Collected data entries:
..........

-- ==== Sys2Proof/Tests/Slice0.lean ====
section
/-!
SUPPORT. The package's own tests: ill-formed words refused check by check, one word written out from 30_encoding for each
instruction, single steps whose results come from 95_test_vectors (its vector id stands in each docstring), and one
witness for the hypotheses of each statement that has some, with a state at the boundary of each clause.
-/

namespace Sys2Proof.Tests

open Sys2Proof Sys2Proof.Machine

/-! ### Helpers -/

/-- The reset state with some registers written. -/
def withRegs (rs : List (Reg × Byte)) : State := rs.foldl (fun s p => setReg s p.1 p.2) State.reset

/-- The reset state with I set and some registers written. -/
def withIndex (i : Word) (rs : List (Reg × Byte)) : State := { withRegs rs with i := i }

/-- The reset state with the keys named down and one register written. -/
def withKeys (keys : List (Fin 16)) (rs : List (Reg × Byte)) : State :=
  keys.foldl (fun s k => hostSetKey s k true) (withRegs rs)

/-- The state with an instruction word at PC, high byte first. -/
def placed (w : Word) (s : State) : State := s.withFetchWord 16 w.toNat

/-- What a view reads of the next state, if the answer is one. -/
def view {α : Type} (f : State → α) (a : Answer) : Option α :=
  match a with
  | .next t => some (f t)
  | .fault _ => none
  | .refused _ => none

/-- What a view reads after one step on the word placed at PC. -/
def after {α : Type} (w : Word) (s : State) (f : State → α) : Option α := view f (step (placed w s))

/-! ### Well-formedness: one ill-formed word for each check (30_encoding R95) -/

theorem test_zero_row_refuses : Word.wellFormed 0x0123 = false ∧ Word.wellFormed 0x0000 = false := by decide

theorem test_register_skips_refuse : Word.wellFormed 0x5121 = false ∧ Word.wellFormed 0x912F = false := by decide

theorem test_arithmetic_refuses : Word.wellFormed 0x8128 = false ∧ Word.wellFormed 0x812F = false := by decide

theorem test_key_skips_refuse : Word.wellFormed 0xE1FF = false ∧ Word.wellFormed 0xE19F = false := by decide

theorem test_misc_refuses : Word.wellFormed 0xF1FF = false ∧ Word.wellFormed 0xF166 = false := by decide

theorem test_instructions_are_well_formed :
    Word.wellFormed 0x00EE = true ∧ Word.wellFormed 0x5120 = true ∧ Word.wellFormed 0x812E = true ∧
    Word.wellFormed 0xE1A1 = true ∧ Word.wellFormed 0xF165 = true ∧ Word.wellFormed 0xD010 = true := by decide

/-! ### Decode: one word for every instruction, written out from the patterns of 30_encoding R94 -/

theorem test_decode_control :
    decode 0x00EE = .instr .ret ∧ decode 0x1ABC = .instr (.jp 0xABC) ∧ decode 0x2300 = .instr (.call 0x300) ∧
    decode 0x3342 = .instr (.seImm 3 0x42) ∧ decode 0x4C07 = .instr (.sneImm 12 0x07) ∧
    decode 0x5120 = .instr (.seReg 1 2) ∧ decode 0x9AF0 = .instr (.sneReg 10 15) ∧
    decode 0xB123 = .instr (.jpV0 0x123) := by decide

theorem test_decode_arithmetic :
    decode 0x6A5C = .instr (.ldImm 10 0x5C) ∧ decode 0x7102 = .instr (.addImm 1 0x02) ∧
    decode 0x8120 = .instr (.ldReg 1 2) ∧ decode 0x8341 = .instr (.orReg 3 4) ∧ decode 0x8562 = .instr (.andReg 5 6) ∧
    decode 0x8783 = .instr (.xorReg 7 8) ∧ decode 0x89A4 = .instr (.addReg 9 10) ∧
    decode 0x8BC5 = .instr (.subReg 11 12) ∧ decode 0x8DE6 = .instr (.shr 13 14) ∧
    decode 0x8F07 = .instr (.subnReg 15 0) ∧ decode 0x812E = .instr (.shl 1 2) ∧
    decode 0xC10F = .instr (.rnd 1 0x0F) := by decide

theorem test_decode_index_memory :
    decode 0xA123 = .instr (.ldI 0x123) ∧ decode 0xF11E = .instr (.addI 1) ∧ decode 0xF229 = .instr (.ldF 2) ∧
    decode 0xF433 = .instr (.ldB 4) ∧ decode 0xFF55 = .instr (.stRegs 15) ∧ decode 0xF265 = .instr (.ldRegs 2) := by
  decide

theorem test_decode_display : decode 0x00E0 = .instr .cls ∧ decode 0xD237 = .instr (.drw 2 3 7) := by decide

theorem test_decode_keypad_timers :
    decode 0xE19E = .instr (.skp 1) ∧ decode 0xE2A1 = .instr (.sknp 2) ∧ decode 0xF307 = .instr (.ldVxDt 3) ∧
    decode 0xF015 = .instr (.ldDtVx 0) ∧ decode 0xF218 = .instr (.ldStVx 2) ∧ decode 0xF50A = .instr (.ldVxK 5) := by
  decide

theorem test_decode_unknown :
    decode 0x0000 = .unknownOpcode 0x0000 ∧ decode 0x5121 = .unknownOpcode 0x5121 ∧
    decode 0x912F = .unknownOpcode 0x912F ∧ decode 0x8128 = .unknownOpcode 0x8128 ∧
    decode 0xE1FF = .unknownOpcode 0xE1FF ∧ decode 0xF1FF = .unknownOpcode 0xF1FF := by decide

/-- The bytes of a word lie high byte first (20_memory R62). -/
theorem test_decode_bytes_in_memory_order : decodeBytes 0x6A 0x5C = .instr (.ldImm 10 0x5C) := by decide

theorem test_decode_table_word : decodeTableWord 16 0xD237 = some (.drw 2 3 7) ∧ decodeTableWord 16 0x8128 = none := by
  decide

/-! ### Control transfer (95_test_vectors 2.1) -/

/-- V-C1. -/
theorem test_jp : after 0x1ABC State.reset (·.pc) = some 0x0ABC := by decide

/-- V-C2. -/
theorem test_call :
    after 0x2300 { State.reset with pc := 0x204 } (fun t => (t.stack[0], t.sp, t.pc)) = some (0x0206, 1, 0x0300) := by
  decide

/-- V-C21: the pushed address wraps. -/
theorem test_call_pushes_wrapped :
    after 0x2300 { State.reset with pc := 0xFFFE } (fun t => (t.stack[0], t.sp, t.pc)) = some (0x0000, 1, 0x0300) := by
  decide

/-- V-C3. -/
theorem test_ret :
    after 0x00EE { State.reset with pc := 0x310, sp := 1, stack := State.reset.stack.set 0 0x0206 }
      (fun t => (t.sp, t.pc)) = some (0, 0x0206) := by decide

/-- V-C4. -/
theorem test_call_on_full_stack :
    after 0x2300 { State.reset with pc := 0x204, sp := 16 } (fun t => (t.pc, t.sp, t.fault)) =
      some (0x204, 16, some .stackOverflow) := by decide

/-- V-C5. -/
theorem test_ret_on_empty_stack :
    after 0x00EE State.reset (fun t => (t.pc, t.sp, t.fault)) = some (0x200, 0, some .stackUnderflow) := by decide

/-- V-C6: a faulted machine does nothing, and its cycle returns the fault. -/
theorem test_faulted_cycle :
    view (fun t => (t.dt, t.cyc, t.pc)) (step { State.reset with fault := some .stackUnderflow, dt := 5 }) =
      some (5, 0, 0x200) ∧
    cycleResult { State.reset with fault := some .stackUnderflow, dt := 5 } = .fault .stackUnderflow := by decide

/-- V-C7, V-C8. -/
theorem test_seImm :
    after 0x3342 (withRegs [(3, 0x42)]) (·.pc) = some 0x204 ∧ after 0x3343 (withRegs [(3, 0x42)]) (·.pc) = some 0x202 := by
  decide

/-- V-C20: a skip at the end of the address space wraps PC. -/
theorem test_seImm_wraps : after 0x3342 { withRegs [(3, 0x42)] with pc := 0xFFFE } (·.pc) = some 0x0002 := by decide

/-- V-C9, V-C10. -/
theorem test_sneImm :
    after 0x4342 (withRegs [(3, 0x42)]) (·.pc) = some 0x202 ∧ after 0x4300 (withRegs [(3, 0x42)]) (·.pc) = some 0x204 := by
  decide

/-- V-C11, V-C12. -/
theorem test_seReg :
    after 0x5120 (withRegs [(1, 7), (2, 7)]) (·.pc) = some 0x204 ∧
    after 0x5120 (withRegs [(1, 7), (2, 8)]) (·.pc) = some 0x202 := by decide

/-- V-C15, V-C16. -/
theorem test_sneReg :
    after 0x9120 (withRegs [(1, 7), (2, 8)]) (·.pc) = some 0x204 ∧
    after 0x9120 (withRegs [(1, 7), (2, 7)]) (·.pc) = some 0x202 := by decide

/-- V-C18. -/
theorem test_jpV0 : after 0xB300 (withRegs [(0, 0x10)]) (·.pc) = some 0x0310 := by decide

/-- V-C19: the sum is not masked to 12 bits. -/
theorem test_jpV0_unmasked : after 0xBFFF (withRegs [(0, 0xFF)]) (·.pc) = some 0x10FE := by decide

/-- V-C14: an unknown word is reported and skipped. -/
theorem test_unknown_word :
    after 0x5121 (withRegs [(1, 7), (2, 7)]) (fun t => (t.pc, reg t 1, t.fault)) = some (0x202, 7, none) ∧
    cycleResult (placed 0x5121 State.reset) = .unknownOpcode 0x200 0x5121 := by decide

/-! ### Arithmetic and logic (95_test_vectors 2.2) -/

/-- V-A1. -/
theorem test_ldImm : after 0x6A5C State.reset (fun t => (reg t 10, t.pc)) = some (0x5C, 0x202) := by decide

/-- V-A2: no flag. -/
theorem test_addImm_wraps :
    after 0x7102 (withRegs [(1, 0xFF), (15, 0x55)]) (fun t => (reg t 1, reg t 15)) = some (0x01, 0x55) := by decide

/-- V-A3: VF is an ordinary destination. -/
theorem test_addImm_vf : after 0x7F01 (withRegs [(15, 0x10)]) (fun t => reg t 15) = some 0x11 := by decide

/-- V-A4. -/
theorem test_ldReg : after 0x8120 (withRegs [(1, 3), (2, 9)]) (fun t => (reg t 1, reg t 2)) = some (9, 9) := by decide

/-- V-A5. -/
theorem test_orReg :
    after 0x8121 (withRegs [(1, 0x0F), (2, 0xF0), (15, 0x07)]) (fun t => (reg t 1, reg t 15)) = some (0xFF, 0x07) := by
  decide

/-- V-A6. -/
theorem test_andReg :
    after 0x8122 (withRegs [(1, 0x0F), (2, 0x3C), (15, 0x07)]) (fun t => (reg t 1, reg t 15)) = some (0x0C, 0x07) := by
  decide

/-- V-A7. -/
theorem test_xorReg :
    after 0x8123 (withRegs [(1, 0x0F), (2, 0x3C), (15, 0x07)]) (fun t => (reg t 1, reg t 15)) = some (0x33, 0x07) := by
  decide

/-- V-A10, V-A11: 255 is no carry. -/
theorem test_addReg :
    after 0x8124 (withRegs [(1, 0xFF), (2, 0x01)]) (fun t => (reg t 1, reg t 15)) = some (0x00, 1) ∧
    after 0x8124 (withRegs [(1, 0x7F), (2, 0x80)]) (fun t => (reg t 1, reg t 15)) = some (0xFF, 0) := by decide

..........

ASSIGNMENT: Find the word "cycleResult" in the entries and show each line where it is found.

ANSWER SPACE:
    cycleResult { State.reset with fault := some .stackUnderflow, dt := 5 } = .fault .stackUnderflow := by decide
    cycleResult (placed 0x5121 State.reset) = .unknownOpcode 0x200 0x5121 := by decide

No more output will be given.